J.D.’s faintly mocking expression sobered instantly.
“I know there are problems, Miss Bradshaw, and I will try, in future—”
But Amelia was unable to rein in a sense of frustration and anger that had started to boil in her veins. “If your club had been properly built in the first place, it wouldn’t have collapsed and brought the rest of the Bay View Hotel down with it. At least then my father and Ling Lee might not have—”
Their glances locked and Amelia’s unfinished sentence ballooned between them: they might not have died.
J.D.’s gaze took on a closed, shuttered look.
“Oh never mind!” Amelia muttered, wishing she could risk climbing down from the rickety scaffolding without waiting for a hand from her employer. Instead, she turned her head and gazed at the panorama of the bay and continued to fume.

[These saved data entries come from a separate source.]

/-- R193 to R195, R316, R323: the engines work on a command that they have started, eight copies of a core or four clearing commands of a
cluster at most. Of the command only its progress and its failure change, and it keeps its first failure; no other command changes. The
step raises no trap: no group's PCs, registers, masks, stack or causes change, whatever the command meets. -/
def Claim.EngineCommandsRun : Prop :=
  ∀ (s : State) (n : Nat) (c : Cmd) (G : Group) (e : Instr), AtWork s n c G →
    (if c.kind.isCopy then e = .copyComplete n else ∃ odd, e = .clearingComplete n odd) → ∃ t d, exec e s = .next t ∧
      t.cmds[n]? = some d ∧ d = { c with next := d.next, early := d.early, rowsDone := d.rowsDone, uses := d.uses, part := d.part, ended := d.ended, fail := d.fail } ∧
      (∀ f, c.fail = some f → d.fail = some f) ∧ (∀ k, k ≠ n → t.cmds[k]? = s.cmds[k]?) ∧
      ∀ (h : Nat) (H : Group), s.group? h = some H → ∃ K, t.group? h = some K ∧ K.sc = H.sc ∧ K.lane = H.lane ∧ K.vec = H.vec ∧
        K.trap = H.trap ∧ K.status = H.status

/-- R190, R193 to R195, R288: the last element, at flat index f, of a copy between words of memory and scratchpad (ELEM 0 to 2). An element out
of bounds fails with RECORD where the record does not clamp; one whose bank is not open, with DEED; memory that faults, with the fault's
cause. A fault that is being served leaves the element to be done. An uncorrectable word is reported as UE, and the copy ends. Else the
element's bytes are moved and the copy ends. What peers have answered for the element is then done with. Which address a failed element
reports (its own, its scratchpad address, the start of its word) is the model's choice (log 28). -/
def Claim.CopiesMoveElements : Prop :=
  ∀ (s s1 : State) (n f : Nat) (c : Cmd) (G : Group) (w : Who) (p : W32) (org sz : W64) (i : List Int) (va : Nat) (pa : W32),
    AtWork s n c G → engWho s (.copy n) c.group c.core c.ctx = some w → c.rcd.described = false → c.next = f → c.early = [] →
    boxCount c.rcd sz = f + 1 → i = elemCoord c.rcd org sz f → va = elemAddr c.rcd i → pa = p + BitVec.ofNat 32 (esz c.rcd.elem * f) →
    (c.kind = .copyLd p org sz ∨ c.kind = .copySt p org sz) →
    (inBounds c.rcd i = false → c.rcd.clamp = false → exec (.copyComplete n) s = .next (stopFail s n cRECORD 0 va f)) ∧
    (inBounds c.rcd i = true → spadView s G.bind.team c.core pa (esz c.rcd.elem) = none →
      exec (.copyComplete n) s = .next (stopFail s n cDEED 0 pa.toNat f)) ∧
    (∀ v, inBounds c.rcd i = true → spadView s G.bind.team c.core pa (esz c.rcd.elem) = some v →
      (c.kind = .copyLd p org sz →
        (∀ y, engRead s w va = (.ok (some y), s1) → exec (.copyComplete n) s =
          .next ((unitDone (padWrite s1 v (spadOff pa) (elemBytes y va (esz c.rcd.elem)) 0) n).modCmd n (Cmd.onto (f + 1) true))) ∧
        (engRead s w va = (.ok none, s1) → exec (.copyComplete n) s =
          .next ((unitDone (noteFail s1 n cUE 0 (va / 4 * 4) f) n).modCmd n (Cmd.onto (f + 1) true))) ∧
        (engRead s w va = (.park, s1) → exec (.copyComplete n) s = .next (s1.modCmd n (Cmd.onto f false))) ∧
        (∀ k sub, engRead s w va = (.fail k sub, s1) → exec (.copyComplete n) s = .next (stopFail s1 n k sub va f))) ∧
      (c.kind = .copySt p org sz → ∀ bs en d, bs = spadBytes s v 0 (spadOff pa) (esz c.rcd.elem) →
        storeWord va (esz c.rcd.elem) (zext64 (BitVec.ofNat 32 (ofLe bs))) (va / 4) = (en, d) →
        (engWrite (s.useFree 128) w false va en d = (.ok true, s1) → exec (.copyComplete n) s =
          .next ((unitDone s1 n).modCmd n (Cmd.onto (f + 1) true))) ∧
        (engWrite (s.useFree 128) w false va en d = (.ok false, s1) → exec (.copyComplete n) s =
          .next ((unitDone (noteFail s1 n cUE 0 (va / 4 * 4) f) n).modCmd n (Cmd.onto (f + 1) true))) ∧
        (engWrite (s.useFree 128) w false va en d = (.park, s1) → exec (.copyComplete n) s =
          .next (s1.modCmd n (Cmd.onto f false))) ∧
        (∀ k sub, engWrite (s.useFree 128) w false va en d = (.fail k sub, s1) → exec (.copyComplete n) s =
          .next (stopFail s1 n k sub va f))))

/-- R323, R325, R326: the last entry of a WALK.coo whose two words read: its row and its column are written at the entry's place in the two
lists, cap words apart, and the walk ends. A list word whose bank is not open fails the walk with DEED at the entry, and names the word,
which is the model's choice (log 28). -/
def Claim.WalksWriteEntries : Prop :=
  ∀ (s s1 s2 : State) (n e : Nat) (c : Cmd) (G : Group) (w : Who) (p row col : W32) (cap lo : Nat) (odd : List Nat), AtWork s n c G →
    engWho s (.clearing n) c.group c.core c.ctx = some w → c.kind = .walkCoo p cap lo (e + 1) → max c.next lo = e → c.early = [] →
    engRead s w (elemAddr c.rcd [0, e, 0, 0, 0]) = (.ok (some row), s1) →
    engRead s1 w (elemAddr c.rcd [1, e, 0, 0, 0]) = (.ok (some col), s2) →
    (∀ v u, spadView s2 G.bind.team c.core (listAt p (e - lo)) 4 = some v →
      spadView (walkPut s2 v (spadOff (listAt p (e - lo))) row) G.bind.team c.core (listAt p (cap + (e - lo))) 4 = some u →
      exec (.clearingComplete n odd) s = .next ((unitDone (walkPut (walkPut s2 v (spadOff (listAt p (e - lo))) row) u
        (spadOff (listAt p (cap + (e - lo)))) col) n).modCmd n (Cmd.onto (e + 1) true))) ∧
    (spadView s2 G.bind.team c.core (listAt p (e - lo)) 4 = none → exec (.clearingComplete n odd) s =
      .next (stopFail s2 n cDEED 0 (listAt p (e - lo)).toNat (e - lo)))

Obviously, Ezra Kemp was more deeply involved in the reconstruction of the Bay View than Amelia had ever suspected—which could only mean trouble ahead.
And to think that she’d been tempted to feel sorry for J.D., she thought, annoyed by her previous empathy for the man.

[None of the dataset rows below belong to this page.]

/-! ### State.modCtx -/

@[simp] theorem State.modCtx_groups (s : State) (n : Nat) (f : Context → Context) : (s.modCtx n f).groups = s.groups := rfl
@[simp] theorem State.modCtx_teams (s : State) (n : Nat) (f : Context → Context) : (s.modCtx n f).teams = s.teams := rfl
@[simp] theorem State.modCtx_deeds (s : State) (n : Nat) (f : Context → Context) : (s.modCtx n f).deeds = s.deeds := rfl
@[simp] theorem State.modCtx_dram (s : State) (n : Nat) (f : Context → Context) : (s.modCtx n f).dram = s.dram := rfl
@[simp] theorem State.modCtx_synd (s : State) (n : Nat) (f : Context → Context) : (s.modCtx n f).synd = s.synd := rfl
@[simp] theorem State.modCtx_scrubs (s : State) (n : Nat) (f : Context → Context) : (s.modCtx n f).scrubs = s.scrubs := rfl
@[simp] theorem State.modCtx_reqs (s : State) (n : Nat) (f : Context → Context) : (s.modCtx n f).reqs = s.reqs := rfl
@[simp] theorem State.modCtx_lines (s : State) (n : Nat) (f : Context → Context) : (s.modCtx n f).lines = s.lines := rfl
@[simp] theorem State.modCtx_coreUse (s : State) (n : Nat) (f : Context → Context) : (s.modCtx n f).coreUse = s.coreUse := rfl
@[simp] theorem State.modCtx_shUse (s : State) (n : Nat) (f : Context → Context) : (s.modCtx n f).shUse = s.shUse := rfl
@[simp] theorem State.modCtx_tlb (s : State) (n : Nat) (f : Context → Context) : (s.modCtx n f).tlb = s.tlb := rfl
@[simp] theorem State.modCtx_faults (s : State) (n : Nat) (f : Context → Context) : (s.modCtx n f).faults = s.faults := rfl
@[simp] theorem State.modCtx_verdicts (s : State) (n : Nat) (f : Context → Context) : (s.modCtx n f).verdicts = s.verdicts := rfl
@[simp] theorem State.modCtx_sq (s : State) (n : Nat) (f : Context → Context) : (s.modCtx n f).sq = s.sq := rfl
@[simp] theorem State.modCtx_early (s : State) (n : Nat) (f : Context → Context) : (s.modCtx n f).early = s.early := rfl
@[simp] theorem State.modCtx_oplog (s : State) (n : Nat) (f : Context → Context) : (s.modCtx n f).oplog = s.oplog := rfl
@[simp] theorem State.modCtx_psets (s : State) (n : Nat) (f : Context → Context) : (s.modCtx n f).psets = s.psets := rfl
@[simp] theorem State.modCtx_spad (s : State) (n : Nat) (f : Context → Context) : (s.modCtx n f).spad = s.spad := rfl
@[simp] theorem State.modCtx_padw (s : State) (n : Nat) (f : Context → Context) : (s.modCtx n f).padw = s.padw := rfl
@[simp] theorem State.modCtx_scale (s : State) (n : Nat) (f : Context → Context) : (s.modCtx n f).scale = s.scale := rfl
@[simp] theorem State.modCtx_pchOff (s : State) (n : Nat) (f : Context → Context) : (s.modCtx n f).pchOff = s.pchOff := rfl
@[simp] theorem State.modCtx_life (s : State) (n : Nat) (f : Context → Context) : (s.modCtx n f).life = s.life := rfl
@[simp] theorem State.modCtx_launches (s : State) (n : Nat) (f : Context → Context) : (s.modCtx n f).launches = s.launches := rfl
@[simp] theorem State.modCtx_graphs (s : State) (n : Nat) (f : Context → Context) : (s.modCtx n f).graphs = s.graphs := rfl
@[simp] theorem State.modCtx_cmds (s : State) (n : Nat) (f : Context → Context) : (s.modCtx n f).cmds = s.cmds := rfl
@[simp] theorem State.modCtx_rcache (s : State) (n : Nat) (f : Context → Context) : (s.modCtx n f).rcache = s.rcache := rfl
@[simp] theorem State.modCtx_meets (s : State) (n : Nat) (f : Context → Context) : (s.modCtx n f).meets = s.meets := rfl
@[simp] theorem State.modCtx_qmeets (s : State) (n : Nat) (f : Context → Context) : (s.modCtx n f).qmeets = s.qmeets := rfl
@[simp] theorem State.modCtx_refused (s : State) (n : Nat) (f : Context → Context) : (s.modCtx n f).refused = s.refused := rfl
@[simp] theorem State.modCtx_serials (s : State) (n : Nat) (f : Context → Context) : (s.modCtx n f).serials = s.serials := rfl
@[simp] theorem State.modCtx_pchs (s : State) (n : Nat) (f : Context → Context) : (s.modCtx n f).pchs = s.pchs := rfl
@[simp] theorem State.modCtx_stks (s : State) (n : Nat) (f : Context → Context) : (s.modCtx n f).stks = s.stks := rfl
@[simp] theorem State.modCtx_frames (s : State) (n : Nat) (f : Context → Context) : (s.modCtx n f).frames = s.frames := rfl
@[simp] theorem State.modCtx_tiles (s : State) (n : Nat) (f : Context → Context) : (s.modCtx n f).tiles = s.tiles := rfl
@[simp] theorem State.modCtx_tenants (s : State) (n : Nat) (f : Context → Context) : (s.modCtx n f).tenants = s.tenants := rfl
@[simp] theorem State.modCtx_fab (s : State) (n : Nat) (f : Context → Context) : (s.modCtx n f).fab = s.fab := rfl
@[simp] theorem State.modCtx_key (s : State) (n : Nat) (f : Context → Context) : (s.modCtx n f).key = s.key := rfl
@[simp] theorem State.modCtx_power (s : State) (n : Nat) (f : Context → Context) : (s.modCtx n f).power = s.power := rfl
@[simp] theorem State.modCtx_units (s : State) (n : Nat) (f : Context → Context) : (s.modCtx n f).units = s.units := rfl
@[simp] theorem State.modCtx_images (s : State) (n : Nat) (f : Context → Context) : (s.modCtx n f).images = s.images := rfl
@[simp] theorem State.modCtx_cycle (s : State) (n : Nat) (f : Context → Context) : (s.modCtx n f).cycle = s.cycle := rfl
@[simp] theorem State.modCtx_freeCtr (s : State) (n : Nat) (f : Context → Context) : (s.modCtx n f).freeCtr = s.freeCtr := rfl
@[simp] theorem State.modCtx_tick (s : State) (n : Nat) (f : Context → Context) : (s.modCtx n f).tick = s.tick := rfl
@[simp] theorem State.modCtx_agenda (s : State) (n : Nat) (f : Context → Context) : (s.modCtx n f).agenda = s.agenda := rfl
@[simp] theorem State.modCtx_cur (s : State) (n : Nat) (f : Context → Context) : (s.modCtx n f).cur = s.cur := rfl
@[simp] theorem State.modCtx_curLane (s : State) (n : Nat) (f : Context → Context) : (s.modCtx n f).curLane = s.curLane := rfl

Thayer had indicated earlier that he intended to avoid doing business with Kemp at all costs to prevent becoming more deeply in debt to the Mill Valley lumber baron than he already was. Now it would seem they were practically partners once again! Today’s exchange with her employer was a timely reminder never to believe—or sympathize with—someone who consorted with the likes of Ke
mp and his cronies.
J.D. had remained silent while she lowered her gaze from their vantage point atop the scaffolding encasing the Bay View. She could see that wagering establishments were springing up among the charred ruins of Chinatown and along the notorious Barbary Coast. Most likely, that was where Thayer could be found most evenings when he absented himself from the Morgan team housed at the Fairmont.
“Well, enough lecturing on my part, Mr. Thayer,” she announced suddenly to J.D., steeling herself for a solo descent backwards down the ladder that led from the second floor construction to the first. “I expect you’ll build this hotel however you please. I will notify my employer of these deviations from our specified plans. Could you please write a note saying you absolve Julia Morgan’s firm from any and all liability that may result?”
J.D. hesitated, and then nodded. Much to her surprise, his next words even sounded conciliatory. “I understand and share your concerns, Miss Bradshaw. I’ll do my best to demand corrections from Kemp’s men.”
Startled, Amelia looked up from the top rung of the ladder to meet Thayer’s gaze.
“Well… ah… thank you,” she murmured, the wind suddenly taken out of her sails.
“And certainly I’m willing to put in writing that I will not hold you or the Morgan firm responsible for any subsequent problems.”
“That’s good of you, Mr. Thayer. I appreciate it.”
“And please let me descend the ladder ahead of you so I can give you a hand,” he offered.
Amelia stepped back onto the second story platform to allow J.D. to precede her down from the scaffolding.
“Thank you, sir,” she echoed faintly, baffled once again by her employer’s unpredictable response to her speaking her mind.
***
Meanwhile, over at the Fairmont, Julia Morgan’s troops dutifully followed in the architect’s wake, clambering through the hotel’s scorched remains with the insurance adjustors to inventory the destruction in greater detail. In addition to the damaged support columns and sagging floors, many ceilings had collapsed. Plaster walls had been pulverized into heaps of powdered limestone and sand. Struts and wiring were twisted into macabre shapes.